• Aim of the task
Begin at the line below that has "end, and the cursor left. -/" and stop after the line that has "n - (w.size". Please restate only those lines, word for word.

• Dataset entries

********************

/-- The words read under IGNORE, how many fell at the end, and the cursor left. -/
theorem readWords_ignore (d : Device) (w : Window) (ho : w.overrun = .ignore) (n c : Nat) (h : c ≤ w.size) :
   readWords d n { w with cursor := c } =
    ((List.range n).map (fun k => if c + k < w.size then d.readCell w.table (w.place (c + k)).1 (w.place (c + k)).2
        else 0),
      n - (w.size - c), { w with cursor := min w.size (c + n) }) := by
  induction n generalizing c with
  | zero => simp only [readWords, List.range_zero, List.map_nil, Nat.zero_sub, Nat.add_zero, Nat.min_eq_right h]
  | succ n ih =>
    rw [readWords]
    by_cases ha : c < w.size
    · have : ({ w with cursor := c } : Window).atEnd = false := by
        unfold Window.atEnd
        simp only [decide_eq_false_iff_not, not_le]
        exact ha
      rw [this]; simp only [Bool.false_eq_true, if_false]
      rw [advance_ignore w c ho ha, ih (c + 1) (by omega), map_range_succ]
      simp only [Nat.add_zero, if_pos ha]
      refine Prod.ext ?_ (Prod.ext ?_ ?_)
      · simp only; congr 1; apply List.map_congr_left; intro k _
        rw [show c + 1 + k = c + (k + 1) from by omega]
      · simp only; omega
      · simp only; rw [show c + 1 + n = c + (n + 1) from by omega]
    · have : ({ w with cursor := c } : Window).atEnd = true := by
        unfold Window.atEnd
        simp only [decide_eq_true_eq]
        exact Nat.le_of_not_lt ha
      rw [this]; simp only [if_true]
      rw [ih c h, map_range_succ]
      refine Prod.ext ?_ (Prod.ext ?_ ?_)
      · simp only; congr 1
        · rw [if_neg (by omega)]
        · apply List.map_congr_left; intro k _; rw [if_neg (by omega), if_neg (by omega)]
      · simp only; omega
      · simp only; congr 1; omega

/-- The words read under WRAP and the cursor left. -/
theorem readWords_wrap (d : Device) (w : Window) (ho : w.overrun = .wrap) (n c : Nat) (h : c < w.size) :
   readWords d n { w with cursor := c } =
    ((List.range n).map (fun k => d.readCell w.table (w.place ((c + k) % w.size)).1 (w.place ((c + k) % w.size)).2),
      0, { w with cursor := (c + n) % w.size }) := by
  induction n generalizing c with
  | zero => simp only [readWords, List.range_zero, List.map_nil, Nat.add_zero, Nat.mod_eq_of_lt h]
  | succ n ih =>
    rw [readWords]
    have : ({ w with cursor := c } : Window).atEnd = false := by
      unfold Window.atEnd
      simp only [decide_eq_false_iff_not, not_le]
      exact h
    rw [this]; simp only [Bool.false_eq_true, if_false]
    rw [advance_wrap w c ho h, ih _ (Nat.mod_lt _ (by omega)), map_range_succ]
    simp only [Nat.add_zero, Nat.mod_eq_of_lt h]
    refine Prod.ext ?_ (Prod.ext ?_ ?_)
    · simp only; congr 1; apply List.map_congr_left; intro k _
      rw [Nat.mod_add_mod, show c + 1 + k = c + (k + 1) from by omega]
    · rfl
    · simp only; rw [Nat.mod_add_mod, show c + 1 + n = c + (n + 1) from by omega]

********************

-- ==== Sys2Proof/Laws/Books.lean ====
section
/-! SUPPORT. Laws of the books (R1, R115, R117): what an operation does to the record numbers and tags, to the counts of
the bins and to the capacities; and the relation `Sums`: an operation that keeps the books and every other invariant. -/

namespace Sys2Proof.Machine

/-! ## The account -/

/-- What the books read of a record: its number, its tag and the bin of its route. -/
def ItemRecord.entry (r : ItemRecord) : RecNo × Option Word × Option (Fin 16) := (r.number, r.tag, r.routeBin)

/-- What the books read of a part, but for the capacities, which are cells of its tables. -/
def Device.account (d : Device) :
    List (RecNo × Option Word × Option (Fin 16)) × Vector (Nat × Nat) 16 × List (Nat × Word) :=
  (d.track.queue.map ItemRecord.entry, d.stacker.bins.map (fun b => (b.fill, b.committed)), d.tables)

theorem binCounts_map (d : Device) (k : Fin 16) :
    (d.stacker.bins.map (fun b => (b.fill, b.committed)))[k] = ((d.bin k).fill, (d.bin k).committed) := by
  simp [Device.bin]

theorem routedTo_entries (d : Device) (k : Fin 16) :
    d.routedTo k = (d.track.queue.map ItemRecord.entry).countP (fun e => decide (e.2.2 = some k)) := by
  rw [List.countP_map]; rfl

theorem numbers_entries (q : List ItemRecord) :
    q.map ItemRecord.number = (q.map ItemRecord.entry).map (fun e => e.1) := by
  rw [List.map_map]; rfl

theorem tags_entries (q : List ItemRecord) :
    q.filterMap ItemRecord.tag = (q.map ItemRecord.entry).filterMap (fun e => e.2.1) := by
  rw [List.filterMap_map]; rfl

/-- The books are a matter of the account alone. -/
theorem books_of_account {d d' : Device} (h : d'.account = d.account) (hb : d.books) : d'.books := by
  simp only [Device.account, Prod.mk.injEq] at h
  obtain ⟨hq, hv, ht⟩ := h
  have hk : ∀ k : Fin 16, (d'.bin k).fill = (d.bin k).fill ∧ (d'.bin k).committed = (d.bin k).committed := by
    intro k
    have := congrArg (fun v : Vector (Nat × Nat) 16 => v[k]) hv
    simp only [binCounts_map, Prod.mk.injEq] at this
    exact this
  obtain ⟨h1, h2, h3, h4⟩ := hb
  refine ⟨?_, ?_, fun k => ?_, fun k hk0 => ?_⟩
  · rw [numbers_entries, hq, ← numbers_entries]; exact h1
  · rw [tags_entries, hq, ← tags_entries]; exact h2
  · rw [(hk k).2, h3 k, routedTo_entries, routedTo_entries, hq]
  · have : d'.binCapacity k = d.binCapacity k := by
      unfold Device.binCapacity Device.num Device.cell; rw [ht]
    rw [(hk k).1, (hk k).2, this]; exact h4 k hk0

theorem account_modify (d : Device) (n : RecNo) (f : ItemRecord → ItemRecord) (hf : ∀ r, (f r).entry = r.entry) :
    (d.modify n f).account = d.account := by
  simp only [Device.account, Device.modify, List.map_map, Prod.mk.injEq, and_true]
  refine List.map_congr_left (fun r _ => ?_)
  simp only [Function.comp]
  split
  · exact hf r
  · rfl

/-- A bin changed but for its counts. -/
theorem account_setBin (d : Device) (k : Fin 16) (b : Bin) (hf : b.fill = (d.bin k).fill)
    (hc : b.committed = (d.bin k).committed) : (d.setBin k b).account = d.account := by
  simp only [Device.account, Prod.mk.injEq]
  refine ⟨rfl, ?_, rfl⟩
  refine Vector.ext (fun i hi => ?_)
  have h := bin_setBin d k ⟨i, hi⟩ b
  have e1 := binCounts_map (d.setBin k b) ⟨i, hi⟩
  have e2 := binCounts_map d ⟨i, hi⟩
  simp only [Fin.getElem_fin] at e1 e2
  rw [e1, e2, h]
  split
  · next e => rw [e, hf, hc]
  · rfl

********************

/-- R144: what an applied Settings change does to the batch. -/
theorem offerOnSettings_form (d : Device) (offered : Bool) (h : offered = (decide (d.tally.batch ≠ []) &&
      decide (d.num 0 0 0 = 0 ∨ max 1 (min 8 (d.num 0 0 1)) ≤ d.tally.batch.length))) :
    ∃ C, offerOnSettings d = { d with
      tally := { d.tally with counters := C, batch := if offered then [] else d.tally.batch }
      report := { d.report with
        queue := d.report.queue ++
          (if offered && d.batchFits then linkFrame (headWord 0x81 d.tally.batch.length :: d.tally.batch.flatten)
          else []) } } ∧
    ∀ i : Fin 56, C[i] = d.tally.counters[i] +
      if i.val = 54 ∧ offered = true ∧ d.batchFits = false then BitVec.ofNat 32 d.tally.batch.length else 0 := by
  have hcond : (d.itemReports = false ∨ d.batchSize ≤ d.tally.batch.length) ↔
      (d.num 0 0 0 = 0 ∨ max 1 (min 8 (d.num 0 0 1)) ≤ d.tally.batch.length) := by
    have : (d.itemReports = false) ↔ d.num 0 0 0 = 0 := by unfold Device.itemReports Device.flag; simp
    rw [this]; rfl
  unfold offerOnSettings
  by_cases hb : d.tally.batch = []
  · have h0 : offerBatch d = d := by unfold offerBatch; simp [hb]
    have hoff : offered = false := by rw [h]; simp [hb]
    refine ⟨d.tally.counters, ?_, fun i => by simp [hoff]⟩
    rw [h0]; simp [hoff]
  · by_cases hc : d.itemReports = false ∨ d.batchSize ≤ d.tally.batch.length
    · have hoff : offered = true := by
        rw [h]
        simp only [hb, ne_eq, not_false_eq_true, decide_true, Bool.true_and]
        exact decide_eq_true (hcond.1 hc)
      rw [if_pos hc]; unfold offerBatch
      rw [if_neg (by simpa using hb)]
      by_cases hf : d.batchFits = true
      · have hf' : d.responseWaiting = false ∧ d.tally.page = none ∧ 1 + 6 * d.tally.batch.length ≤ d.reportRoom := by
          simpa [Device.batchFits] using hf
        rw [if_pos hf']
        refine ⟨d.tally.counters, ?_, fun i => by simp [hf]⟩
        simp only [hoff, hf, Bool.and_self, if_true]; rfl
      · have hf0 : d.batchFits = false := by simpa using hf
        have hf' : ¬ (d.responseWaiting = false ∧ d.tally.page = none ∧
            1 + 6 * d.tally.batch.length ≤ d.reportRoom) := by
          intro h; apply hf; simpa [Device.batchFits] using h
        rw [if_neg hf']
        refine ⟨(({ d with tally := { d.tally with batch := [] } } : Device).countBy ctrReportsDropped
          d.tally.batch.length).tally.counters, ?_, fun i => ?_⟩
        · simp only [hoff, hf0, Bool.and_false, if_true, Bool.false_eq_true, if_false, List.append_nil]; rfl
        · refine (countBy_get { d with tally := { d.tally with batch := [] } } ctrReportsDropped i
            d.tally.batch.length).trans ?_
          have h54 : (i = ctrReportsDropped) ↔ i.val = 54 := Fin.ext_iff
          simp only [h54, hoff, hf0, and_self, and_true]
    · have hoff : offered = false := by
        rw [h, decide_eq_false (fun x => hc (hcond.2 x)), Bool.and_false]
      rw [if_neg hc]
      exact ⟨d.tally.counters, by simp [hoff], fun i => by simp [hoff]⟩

********************

• Solution
/-- The words read under IGNORE, how many fell at the end, and the cursor left. -/
theorem readWords_ignore (d : Device) (w : Window) (ho : w.overrun = .ignore) (n c : Nat) (h : c ≤ w.size) :
   readWords d n { w with cursor := c } =
    ((List.range n).map (fun k => if c + k < w.size then d.readCell w.table (w.place (c + k)).1 (w.place (c + k)).2
        else 0),
      n - (w.size - c), { w with cursor := min w.size (c + n) }) := by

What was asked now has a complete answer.